Fortunately, ASTM International develops and publishes standards for material production that are easily accessible and widely accepted. These standards are occasionally updated and should be researched at the time of sourcing to ensure accurate expectations. This table provides a few of these standards for cold rolled steel, hot rolled steel and hot rolled pickled and oiled steel.
| Gage # | Decimal Equivalent | Cold Rolled Steel | Hot Rolled Steel & Hot Rolled Pickled and Oiled Steel | Pounds per Square Foot |
| 6 | .1890 | — | +/-0.010 | 7.650 |
| 7 | .1793 | +/-0.007” | +/-0.010” | 7.500 |
| 8 | .1644 | +/-0.007” | +/-0.010” | 6.875 |
| 9 | .1495 | +/-0.007” | +/-0.010” | 6.250 |
| 10 | .1345 | +/-0.006” | +/-0.010” | 5.625 |
| 11 | .1196 | +/-0.006” | +/-0.010” | 5.000 |
| 12 | .1046 | +/-0.006” | +/-0.010” | 4.375 |
| 13 | .0897 | +/-0.006” | +/-0.008” | 3.750 |
| 14 | .0747 | +/-0.006” | +/-0.007” | 3.125 |
| 15 | .0673 | +/-0.005” | +/-0.006” | 2.812 |
| 16 | .0598 | +/-0.005” | +/-0.006” | 2.500 |
| 17 | .0538 | +/-0.004” | +/-0.006” | 2.250 |
| 18 | .0478 | +/-0.004” | +/-0.005” | 2.000 |
| 19 | .0418 | +/-0.004” | — | 1.750 |
| 20 | .0359 | +/-0.003” | — | 1.500 |
| 21 | .0329 | +/-0.003” | — | 1.375 |
| 22 | .0299 | +/-0.003” | — | 1.250 |
| 23 | .0269 | +/-0.003” | — | 1.125 |
| 24 | .0239 | +/-0.003” | — | 1.000 |
| 25 | .0209 | +/-0.003” | — | 0.875 |
| 26 | .0179 | +/-0.003” | — | 0.750 |
| 27 | .0164 | +/-0.002” | — | 0.688 |
| 28 | .0149 | +/-0.002” | — | 0.625 |
| 29 | .0135 | +/-0.002” | — | 0.562 |
| 30 | .0120 | +/-0.002” | — | 0.500 |
(Based on ASTM A568)
What to Consider After Selecting Material Type
Once a material is chosen, a designer should be able to confidently answer “yes” to the questions below. If after asking these questions you discover ways to safely reduce part requirements or widen tolerances, your bottom line will undoubtedly be improved.

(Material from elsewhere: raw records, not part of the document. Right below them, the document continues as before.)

/-! ### The statements -/

/-- Settles O35: the word of CRC_INIT, and its two updates written out. -/
theorem crcInitEffect : Obligations.CrcInitEffect :=
  ⟨decode_command_word .crcInit, exec_crcInit⟩

/-- Settles O36: the eight turns end in the value of the CRC step, which is all that CRC_BYTE puts in CRC_ACC. -/
theorem crcByteEffect : Obligations.CrcByteEffect := by
  refine ⟨decode_command_word .crcByte, fun s t hstart hturns => ?_⟩
  have hstep : crcStep s.crcAcc s.crcDin = t 8 := by
    rw [crcStep, ← hstart]
    exact crcShifts_eq_of_turns hturns
  rw [exec_crcByte, hstep]
  rfl

/-- Settles O37: CRC_EXP is CRC_OUT, and the comparison with CRC_CMP is seen in RESULT alone. -/
theorem crcCheckEffect : Obligations.CrcCheckEffect := by
  refine ⟨decode_command_word .crcCheck, fun s => ?_⟩
  rw [exec_crcCheck, setOutcome, code_ok_or_checksumMismatch]
  rfl

end Sys2Proof.Machine
end

section
/-!
PROOFS. The frame of a payload (spec/30_encoding.md R85 to R91): its hex digits read back, and it is judged to be a frame of
that payload. Then ENCODE (spec/41_frame_encode.md R130, R131), and the statements O40 to O42.
-/

namespace Sys2Proof.Machine

/-! ### Hex digits read back -/

theorem hexChar_mem_uppercase (n : BitVec 4) : hexChar n ∈ asciiBytes "0123456789ABCDEF" := by
  revert n; decide +kernel

@[simp] theorem isHex_hexChar (n : BitVec 4) : isHex (hexChar n) = true := by
  revert n; decide

@[simp] theorem hexVal_hexChar (n : BitVec 4) : hexVal (hexChar n) = n := by
  revert n; decide

/-- R88, R90: the two digits of a byte stand for it. -/
@[simp] theorem hexPair_hexChar (v : Byte) :
    hexPair (hexChar (v.extractLsb' 4 4)) (hexChar (v.extractLsb' 0 4)) = v := by
  rw [hexPair, hexVal_hexChar, hexVal_hexChar]
  exact BitVec.extractLsb'_append_extractLsb'

@[simp] theorem hex2_length (v : Byte) : (hex2 v).length = 2 := rfl

theorem payloadText_cons (v : Byte) (p : List Byte) : payloadText (v :: p) = hex2 v ++ payloadText p := rfl

@[simp] theorem payloadText_length (p : List Byte) : (payloadText p).length = 2 * p.length := by
  induction p with
  | nil => rfl
  | cons v p ih => rw [payloadText_cons, List.length_append, hex2_length, ih, List.length_cons]; omega

/-- R93: the characters of a payload stand for its bytes. -/
@[simp] theorem unhex_payloadText (p : List Byte) : unhex (payloadText p) = p := by
  induction p with
  | nil => rfl
  | cons v p ih =>
    calc unhex (payloadText (v :: p))
      _ = hexPair (hexChar (v.extractLsb' 4 4)) (hexChar (v.extractLsb' 0 4)) :: unhex (payloadText p) := rfl
      _ = v :: p := by rw [hexPair_hexChar, ih]

/-- Reading one more digit of a number, the next lower four bits of `w`. -/
theorem shiftLeft_or_digit (w : Word) (k : Nat) :
    (w >>> (k + 4)) <<< 4 ||| (w.extractLsb' k 4).setWidth 32 = w >>> k := by
  apply BitVec.eq_of_getLsbD_eq
  intro i hi
  by_cases h : i < 4
  · simp [h, hi]
  · simp [h, hi, show k + 4 + (i - 4) = k + i by omega]

/-- R88, R90: the eight digits of a word stand for it. -/
@[simp] theorem hexNumber_hex8 (w : Word) : hexNumber (hex8 w) = w := by
  have htop : (0 : Word) = w >>> 32 := (BitVec.ushiftRight_eq_zero le_rfl).symm
  simp only [hexNumber, hex8, List.foldl_cons, List.foldl_nil, hexVal_hexChar]
  rw [htop, shiftLeft_or_digit w 28, shiftLeft_or_digit w 24, shiftLeft_or_digit w 20, shiftLeft_or_digit w 16,
    shiftLeft_or_digit w 12, shiftLeft_or_digit w 8, shiftLeft_or_digit w 4, shiftLeft_or_digit w 0,
    BitVec.ushiftRight_zero]

@[simp] theorem hex8_length (w : Word) : (hex8 w).length = 8 := rfl

/-- A payload is written in hex digits alone: what holds of each of them holds of every character. -/
theorem forall_mem_payloadText {P : Byte → Prop} (hP : ∀ n, P (hexChar n)) (p : List Byte) :
    ∀ b ∈ payloadText p, P b := by
  simp only [payloadText, List.mem_flatMap, hex2]
  rintro b ⟨v, -, hb⟩
  simp only [List.mem_cons, List.not_mem_nil, or_false] at hb
  rcases hb with rfl | rfl <;> exact hP _

theorem forall_mem_hex8 {P : Byte → Prop} (hP : ∀ n, P (hexChar n)) (w : Word) : ∀ b ∈ hex8 w, P b := by
  simp [hex8, hP]

/-! ### A text laid out as a frame -/

/-- A text with the markers, two LEN characters, and the two fields between them (R85). -/
def frameLayout (h l : Byte) (pay crc : List Byte) : List Byte :=
  headerMarker ++ [h, l] ++ pay ++ crc ++ footerMarker

theorem frameText_eq_frameLayout (p : List Byte) :
    frameText p = frameLayout (hexChar ((BitVec.ofNat 8 p.length : Byte).extractLsb' 4 4))
      (hexChar ((BitVec.ofNat 8 p.length : Byte).extractLsb' 0 4)) (payloadText p) (hex8 (crc32 p)) := rfl

section
variable {h l : Byte} {pay crc : List Byte}

theorem frameLayout_length : (frameLayout h l pay crc).length = 10 + pay.length + crc.length := by
  simp [frameLayout, headerMarker, footerMarker]; omega

theorem slice_append_middle (a b c : List Byte) : slice (a ++ b ++ c) a.length (a.length + b.length) = b := by
  rw [slice, ← List.length_append, List.take_left, List.drop_left]

theorem payloadChars_frameLayout {n : Nat} (hpay : pay.length = 2 * n) :
    payloadChars (frameLayout h l pay crc) n = pay := by
  rw [payloadChars, ← hpay, frameLayout, List.append_assoc _ crc]
  exact slice_append_middle (headerMarker ++ [h, l]) pay (crc ++ footerMarker)

theorem crcChars_frameLayout {n : Nat} (hpay : pay.length = 2 * n) (hcrc : crc.length = 8) :
    crcChars (frameLayout h l pay crc) n = crc := by
  have hstart : (headerMarker ++ [h, l] ++ pay).length = 6 + 2 * n := by
    simp [headerMarker, hpay]; omega
  have hmiddle := slice_append_middle (headerMarker ++ [h, l] ++ pay) crc footerMarker
  rw [hstart, hcrc] at hmiddle
  rw [crcChars, show 14 + 2 * n = 6 + 2 * n + 8 by omega]
  exact hmiddle

/-- S1 to S3 of R140 pass: the body is judged under the LEN of the two characters. -/
theorem judgeFrame_frameLayout (hh : isHex h = true) (hl : isHex l = true) :
    judgeFrame (frameLayout h l pay crc) = judgeBody (frameLayout h l pay crc) (hexPair h l) := by
  have hlen : (frameLayout h l pay crc).length = 10 + pay.length + crc.length := frameLayout_length
  have hheader : (frameLayout h l pay crc).take 4 = headerMarker := rfl
  have hfooter : (frameLayout h l pay crc).drop ((frameLayout h l pay crc).length - 4) = footerMarker := by
    rw [frameLayout, List.length_append]
    exact List.drop_left
  have hfirst : charAt (frameLayout h l pay crc) 4 = h := rfl
  have hsecond : charAt (frameLayout h l pay crc) 5 = l := rfl
  rcases judgeFrame_cases (frameLayout h l pay crc) with
    ⟨hshort | hbad, -⟩ | ⟨-, -, ⟨hbad, -⟩ | ⟨-, ⟨hshort | hbad | hbad, -⟩ | ⟨-, -, -, hjudge⟩⟩⟩
  · omega
  · exact absurd hheader hbad
  · exact absurd hfooter hbad
  · omega
  · exact absurd (hfirst ▸ hh) hbad
  · exact absurd (hsecond ▸ hl) hbad
  · rw [hjudge, hfirst, hsecond]
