-- ==== Sys2Proof/Word.lean ====
section
/-! DEFINITION. The byte and the byte string: the only two word types the FM768's interfaces share (R12, R13). -/

namespace Sys2Proof

/-- One byte, as registers, mailbox areas, frames and memories hold it. -/
abbrev Byte := BitVec 8

/-- A byte string, byte 0 first. -/
abbrev Bytes := List Byte

end Sys2Proof
end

- Is the part strong enough for the function it has to perform?
- Can the part be assembled, disassembled and serviced using the most economical methods?

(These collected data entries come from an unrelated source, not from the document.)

-- ==== Sys2Proof/Machine/Mover.lean ====
section
/-! DEFINITION. The memory mover: the arbiters of the module ports, descriptor chains of channels 6 and 7, and what stops a
channel. -/

namespace Sys2Proof.Machine

/-- A channel's record. -/
def State.xdcOf (s : State) (c : Nat) : Xdc := s.xdc.get {} c

/-- Replaces a channel's record by its image. -/
def modXdcOf (c : Nat) (f : Xdc → Xdc) (s : State) : State := s.modXdc fun t => t.upd {} c f

/-- Weights of channels 0 to 7 at a module port, in bursts a round (R315). -/
def moverWeights : List Nat := [12, 12, 12, 12, 2, 2, 1, 1]

/-- LAS address of the request at the front of a channel's line: a released flush, a capture record or a Lantern record. The
host lines' requests come with their descriptors (R314). -/
def waitingAt (s : State) (c : Nat) : Option Nat :=
  if c < 4 then
    match (s.ledger.quads.get {} c).queue with
    | r :: _ =>
      if !r.released then none
      else some (if r.block.isEmpty then rowLas s r.tenant else recordLas s (4 * (r.hash % 2 ^ 23)))
    | [] => none
  else if c = 4 then
    (([0, 1, 2, 3].filterMap fun q => (s.mem.capq.get [] q).head?).filterMap fun e =>
      (s.mem.captures.find e.1).map fun x =>
        let r := s.mem.regions.get {} x.region
        r.base + x.wr % max 1 r.size).head?
  else if c = 5 then
    match s.lantern.queue with
    | (i, _) :: _ =>
      let x := s.lantern.streams.get {} i
      let r := s.mem.regions.get {} x.region
      if x.kind = 1 then some (r.base + x.wr % max 1 r.size) else none
    | [] => none
  else none

/-- Module ports at which a channel's front request waits. -/
def waitingPorts (s : State) (c : Nat) : List Nat :=
  match waitingAt s c with | some a => unitPorts s (unitOf s a) | none => []

/-- Rounds that must pass at a port before a channel has a share again: none while it has used less than its weight (R315). -/
def roundsLeft (s : State) (p c : Nat) : Nat := nth (s.memPort p).used c / max 1 (nth moverWeights c)

/-- The arbiter of a port serves the channel next: no channel with a request there has its share sooner (R315). -/
def servedNext (s : State) (p c : Nat) : Bool :=
  (List.range 8).all fun d => d == c || !(waitingPorts s d).contains p || decide (roundsLeft s p c ≤ roundsLeft s p d)

/-- The channel's next request is served, at every one of the ports it goes to (R315; log entry 227). -/
def moverTurn (s : State) (c : Nat) (ports : List Nat) : Bool := ports.all fun p => servedNext s p c

/-- `n` bursts of a channel have been served at a port: the rounds it needed have passed, and it has used its share of them
(R315). -/
def serveBursts (c p n : Nat) (s : State) : State :=
  let k := roundsLeft s p c
  if n = 0 then s
  else modMemPort p (fun m =>
    let used := (List.range 8).map fun d => nth m.used d - k * nth moverWeights d
    { m with used := used.set c (nth used c + n) }) s

/-- Bursts that a port has carried. -/
def portBursts (s : State) (p : Nat) : Nat := nth (s.memPort p).counts 0 + nth (s.memPort p).counts 1

/-- A channel's work, its bursts taken from its share at each port (R315). -/
def onChannel (c : Nat) (f : State → State) (s : State) : State :=
  let t := f s
  eachDo [0, 1, 2, 3] (fun p => serveBursts c p (portBursts t p - portBursts s p)) t

/-- The work of a channel whose front request waits: it is done when the arbiters serve it next (R315). -/
def whenServed (c : Nat) (f : State → State) (s : State) : State :=
  if moverTurn s c (waitingPorts s c) then onChannel c f s else s

/-- Offset of a channel's XDC_STATUS. -/
def xdcStatusReg (c : Nat) : Nat := 0x2804 + 0x40 * c

/-- The channel's interrupt cause, with IRQ_EN set (R374). -/
def xdcIrq (c : Nat) (s : State) : State := whenDo (s.xdcOf c).irq (irqCause (21 + c)) s

/-- The channel stops with a code: halted until software clears ERROR, with the fault that the code calls for (R321).
`port` is the memory port concerned. -/
def xdcStop (c code addr port : Nat) (s : State) : State :=
  let s := modXdcOf c (fun x => { x with go := false, code := code, halted := true, err := true, errAddr := addr }) s
  let s := xdcIrq c (markSet (xdcStatusReg c) 1 s)
  if code == 3 then detect 410 c 0 [] s
  else if code == 4 || code == 5 then detect (399 + port) c 0 [] s
  else s

/-- GO on a host channel that does not run and is not halted starts the chain at XDC_DESC (R320, R322). -/
def xdcStart (c : Nat) (s : State) : State :=
  let x := s.xdcOf c
  if decide (c < 6) || x.go || x.halted then s
  else
    let s := modXdcOf c (fun x => { x with go := true, code := 0, fin := 0, fetched := 0, next := x.desc, cur := x.desc }) s
    if !bmeOf s 0 then xdcStop c 6 0 0 s else if x.desc % 64 != 0 then xdcStop c 1 0 0 s else s

/-- ABORT stops a running host chain with CODE 6 (Table 10.12). -/
def xdcAbort (c : Nat) (s : State) : State :=
  if (s.xdcOf c).go && decide (6 ≤ c) then xdcStop c 6 0 0 s else s

/-- A write to XDC_CTRL (Table 10.12). -/
def xdcCtrlWrite (c v : Nat) (s : State) : State :=
  if !hostUp s then s
  else
    let s := modXdcOf c (fun x => { x with irq := bit v 0 }) s
    let s := if bit v 30 then xdcAbort c s else s
    if bit v 31 then xdcStart c s else s

/-- XDC_GO. -/
def execXdcGo (c value : Nat) (s : State) : Outc :=
  need (decide (c < 8)) "mover channel" (.next (xdcCtrlWrite c (Nat.lor value (2 ^ 31)) s))

/-- XDC_ABORT. -/
def execXdcAbort (c : Nat) (s : State) : Outc := need (decide (c < 8)) "mover channel" (.next (whenDo (hostUp s) (xdcAbort c) s))

/-- A write of `v` to XDC_STATUS: DONE and ERROR clear where written 1; clearing ERROR clears HALTED (R322, R17). -/
def xdcStatusWrite (c v : Nat) (s : State) : State :=
  let r := xdcStatusReg c
  whenDo (hostUp s) (modXdcOf c fun x => { x with
    done := x.done && !clearsBit s r v 0
    err := x.err && !clearsBit s r v 1
    halted := x.halted && !(x.err && clearsBit s r v 1) }) s

/-- XDC_ERROR_CLEAR. -/
def execXdcErrorClear (c : Nat) (s : State) : Outc := need (decide (c < 8)) "mover channel" (.next (xdcStatusWrite c 2 s))

/-- The chain ends at a descriptor whose NEXT is 0 (R320). -/
def moverChainDone (c : Nat) (s : State) : State :=
  let x := s.xdcOf c
  if x.go && x.next == 0 && decide (0 < x.fetched) then
    xdcIrq c (markSet (xdcStatusReg c) 0 (modXdcOf c (fun x => { x with go := false, done := true }) s))
  else s

/-- MOVER_CHAIN_DONE. -/
def execMoverChainDone (c : Nat) (s : State) : Outc := need (decide (c < 8)) "mover channel" (.next (moverChainDone c s))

- Are all the necessary symbols for finishing, grinding, etc., shown in the drawing?
- Are locating points and proper finish allowances provided?
- Are material and heat treatment specifications given?

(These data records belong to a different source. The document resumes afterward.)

/-- RULE.ABORT (R124, R127). -/
def ruleAbortSpec : CmdSpec where
  need _ := 0
  run _ _ _ s :=
    let o := otherBank s
    require (s.rules.sw == 0 && (bankNow s == 1 || bankNow s == 2)) 0x0603
      (replyNow (modBank o (fun b => { b with pst := 0 }) s) [])

/-- RULE_ABORT. -/
def execRuleAbort (m : Nat) (h : HostAnswer) (s : State) : Outc := acceptAs 0x0604 ruleAbortSpec m h s

/-- RULE.REVERT (R128). -/
def ruleRevertSpec : CmdSpec where
  need _ := 0
  run c p _ s :=
    let st := bankNow s
    require (s.rules.sw == 0 && (st == 4 || st == 5)) 0x0603
      (postCmd c p [] (s.modRules fun r => { r with sw := 2 }))

/-- RULE_REVERT. -/
def execRuleRevert (m : Nat) (h : HostAnswer) (s : State) : Outc := acceptAs 0x0605 ruleRevertSpec m h s

/-- RULE.REVERT's response: new version and beat of the switch (R143). -/
def applyRuleRevert (order : Nat) (s : State) : State := answer order 0 0 (le 2 (nextVersion s) ++ le 8 s.beat) s

/-- A bank that loads will be FREE at the next P5: FLR of PF0 (R124, R127, R132). -/
def abandonRuleLoad (s : State) : State :=
  let o := otherBank s
  if (s.bank o).pst == 1 then
    (modBank o (fun b => { b with pst := 0 }) s).modRules fun r => { r with placing := none }
  else s

/-- The response of RULE.STATUS (R144). -/
def ruleStatusBytes (s : State) : Bytes :=
  let a := s.bank s.rules.active
  let o := s.bank (otherBank s)
  le 2 a.ver ++ le 1 s.rules.active ++ le 1 o.st ++ le 2 (if o.st == 0 then 0 else o.ver) ++ zeros 2 ++
    le 4 (if o.st == 4 then inflightOf s (otherBank s) else 0) ++ le 8 s.rules.swBeat ++ part a.hash 0 32

/-- RULE.STATUS (R144). -/
def ruleStatusSpec : CmdSpec where
  need _ := 0
  run _ _ _ s := replyNow s (ruleStatusBytes s)

/-- RULE_STATUS. -/
def execRuleStatus (m : Nat) (h : HostAnswer) (s : State) : Outc := acceptAs 0x0606 ruleStatusSpec m h s

/-- A ledger policy's MODE and LAYER; at reset FLOW on the innermost layer (R265). -/
def ledgerPolicy (s : State) (n : Nat) : Nat × Nat := s.ledger.policies.get (2, 1) n

/-- The policy as it stood in the beat of a packet's slot: this beat, or the one before (R39, R265). -/
def policyAt (s : State) (slotBeat n : Nat) : Nat × Nat :=
  if slotBeat = s.beat then ledgerPolicy s n else s.ledger.policiesPrev.get (2, 1) n

/-- RULE.HASH_PROBE (R137, R143): the first bytes of a frame are parsed as a frame of that length and its FCS. -/
def hashProbe (s : State) (tenant : Nat) (bs : Bytes) : Bytes :=
  let body := bankBody (s.bank s.rules.active)
  let frame := bs ++ zeros 4
  let r := parseFrame body frame frame.length
  let frag := r.hdrs.any (isFragment frame)
  let flow := seededHash s.ledger.seed (hashBlock frame (layerOf ((ledgerPolicy s 0).2 == 1) r.hdrs) frag tenant)
  le 4 (spreadHash body.ecmp frame r.hdrs frag tenant) ++ le 4 (spreadHash body.lag frame r.hdrs frag tenant) ++
    le 4 flow ++ le 1 r.exc

/-- RULE.HASH_PROBE. -/
def ruleHashProbeSpec : CmdSpec where
  need p := 6 + (if decide (14 ≤ rd p 4 2) && decide (rd p 4 2 ≤ 512) then rd p 4 2 else 0)
  run _ p _ s :=
    let n := rd p 4 2
    checks [(decide (rd p 0 4 < 2 ^ 20), 0), (decide (14 ≤ n) && decide (n ≤ 512), 4)]
      (replyNow s (hashProbe s (rd p 0 4) (part p 6 n)))

/-- RULE_HASH_PROBE. -/
def execRuleHashProbe (m : Nat) (h : HostAnswer) (s : State) : Outc := acceptAs 0x0607 ruleHashProbeSpec m h s

/-- RULE.PARSE_STATS (R116, R143). -/
def ruleParseStatsSpec : CmdSpec where
  need _ := 3
  run _ p _ s :=
    let port := rd p 0 2
    let out := ([1, 2, 3, 4, 5].flatMap fun c => le 8 (s.flight.exc.get 0 (8 * port + c))) ++
      le 8 (s.flight.mirrorExcess.get 0 port)
    checks [(decide (port < 802), 0)]
      (replyNow (if bit (rd p 2 1) 0 then s.modFlight fun f => { f with
        exc := f.exc.filter fun e => e.1 / 8 != port
        mirrorExcess := f.mirrorExcess.del port } else s) out)

/-- RULE_PARSE_STATS. -/
def execRuleParseStats (m : Nat) (h : HostAnswer) (s : State) : Outc := acceptAs 0x0608 ruleParseStatsSpec m h s

/-- The largest maximum sojourn since the drain began (R130). -/
def drainWatch (s : State) : State := s.modRules fun r => { r with drainSmax := max r.drainSmax s.tm.s }

/-- A bank drains and its counter reads zero: it is RETIRED with EV_RULE_DRAINED (R129; log entry 76). -/
def drainComplete (s : State) : State :=
  let o := otherBank s
  if (s.bank o).st == 4 && s.rules.sw == 0 && decide (s.rules.drainStart < s.beat) && inflightOf s o == 0 then
    raiseEvent 0x0602 (le 2 (s.bank o).ver) (modBank o (fun b => { b with st := 5, pst := 5 }) s)
  else s

/-- RULE_DRAIN_COMPLETE: at P5 of the boundary (R129). -/
def execRuleDrainComplete (s : State) : Outc := .next (atBoundary evDrained [] s)

/-- The drain bound is reached with packets still counted: the fault, the counter set to zero, the bank RETIRED, and its
stragglers marked for VERSION_EXPIRED (R131). -/
def drainStuck (s : State) : State :=
  let o := otherBank s
  let b := s.bank o
  let n := inflightOf s o
  if b.st == 4 && s.rules.sw == 0 && n != 0 && decide (s.rules.drainStart + s.rules.drainSmax + 16 ≤ s.beat) then
    let s := detect 386 b.ver 0 [] s
    let s := raiseEvent 0x0603 (le 2 b.ver ++ zeros 2 ++ le 4 n) s
    let s := modInflight o (fun _ => 0) (modBank o (fun b => { b with st := 5, pst := 5 }) s)
    let s := s.modRules fun r => { r with expired := (r.expired.filter (·.1 != o)) ++ [(o, r.vNew)] }
    s.modBuf fun x => { x with pkts := x.pkts.mapAll fun _ p => if p.md.bank == o then { p with inflight := false } else p }
  else s

/-- RULE_DRAIN_STUCK: at P5 of the boundary (R131). -/
def execRuleDrainStuck (s : State) : Outc := .next (atBoundary evDrained [1] s)

/-- The switch at P5 (R127, R128): the other bank becomes ACTIVE with its version, the active one DRAINING. -/
def ruleSwitch (s : State) : State :=
  if s.rules.sw == 0 then s
  else
    let o := otherBank s
    let a := s.rules.active
    let old := activeVersion s
    let new := if s.rules.sw == 2 then nextVersion s else (s.bank o).ver
    let s := s.modRules fun r => { r with
      b0 := if o = 0 then { r.b0 with st := 3, pst := 3, ver := new } else { r.b0 with st := 4, pst := 4 }
      b1 := if o = 0 then { r.b1 with st := 4, pst := 4 } else { r.b1 with st := 3, pst := 3, ver := new }
      active := if a = 0 then 1 else 0
      sw := 0, swBeat := s.beat, drainStart := s.beat, drainSmax := s.tm.s, vNew := new }
    raiseEvent 0x0601 (le 2 old ++ le 2 new ++ le 1 o) s

/-- GLB_RULE and GLB_RULE_INFLIGHT (R145). -/
def ruleRegs (s : State) : State :=
  let o := s.bank (otherBank s)
  let v := activeVersion s * 65536 + s.rules.active * 256 + o.st
  let n := if o.st == 4 then inflightOf s (otherBank s) else 0
  s.modRules fun r => { r with reg := v, inflReg := n }

/-- The state codes that commands have set become those of the banks; the active bank keeps its own (R127). -/
def showStates (s : State) : State :=
  s.modRules fun r => if r.active = 0 then { r with b1 := { r.b1 with st := r.b1.pst } }
    else { r with b0 := { r.b0 with st := r.b0.pst } }

/-- P5 (R127 to R131, R145). -/
def phase5 (s : State) : State := ruleRegs (drainStuck (drainComplete (ruleSwitch (showStates (drainWatch s)))))

end Sys2Proof.Machine
end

- Are plating and painting specifications, either for protective or decorative purposes, given?
Most material warehouses have up-to-date listings on their website or can supply catalogs free of charge. These listings will most often show the commercial name or material type, along with the thickness, width, temper and thickness tolerance, but additional research may still be required. In general, if a particular material is listed, it can be procured without delay, shortening the lead time for part manufacture.
In every case, the ready availability of a material may make the difference between you getting a reasonable quotation or not. Excessively tight material tolerance requirements will unnecessarily raise sourcing costs and may be the cause of a project being scrapped. Luckily, manufacturers are frequently looking for ways to increase efficiency and decrease costs. It’s always worth discussing your project and how a part will be used with your supplier. They will know the operations and shortcuts that will lead to the most economical production methods.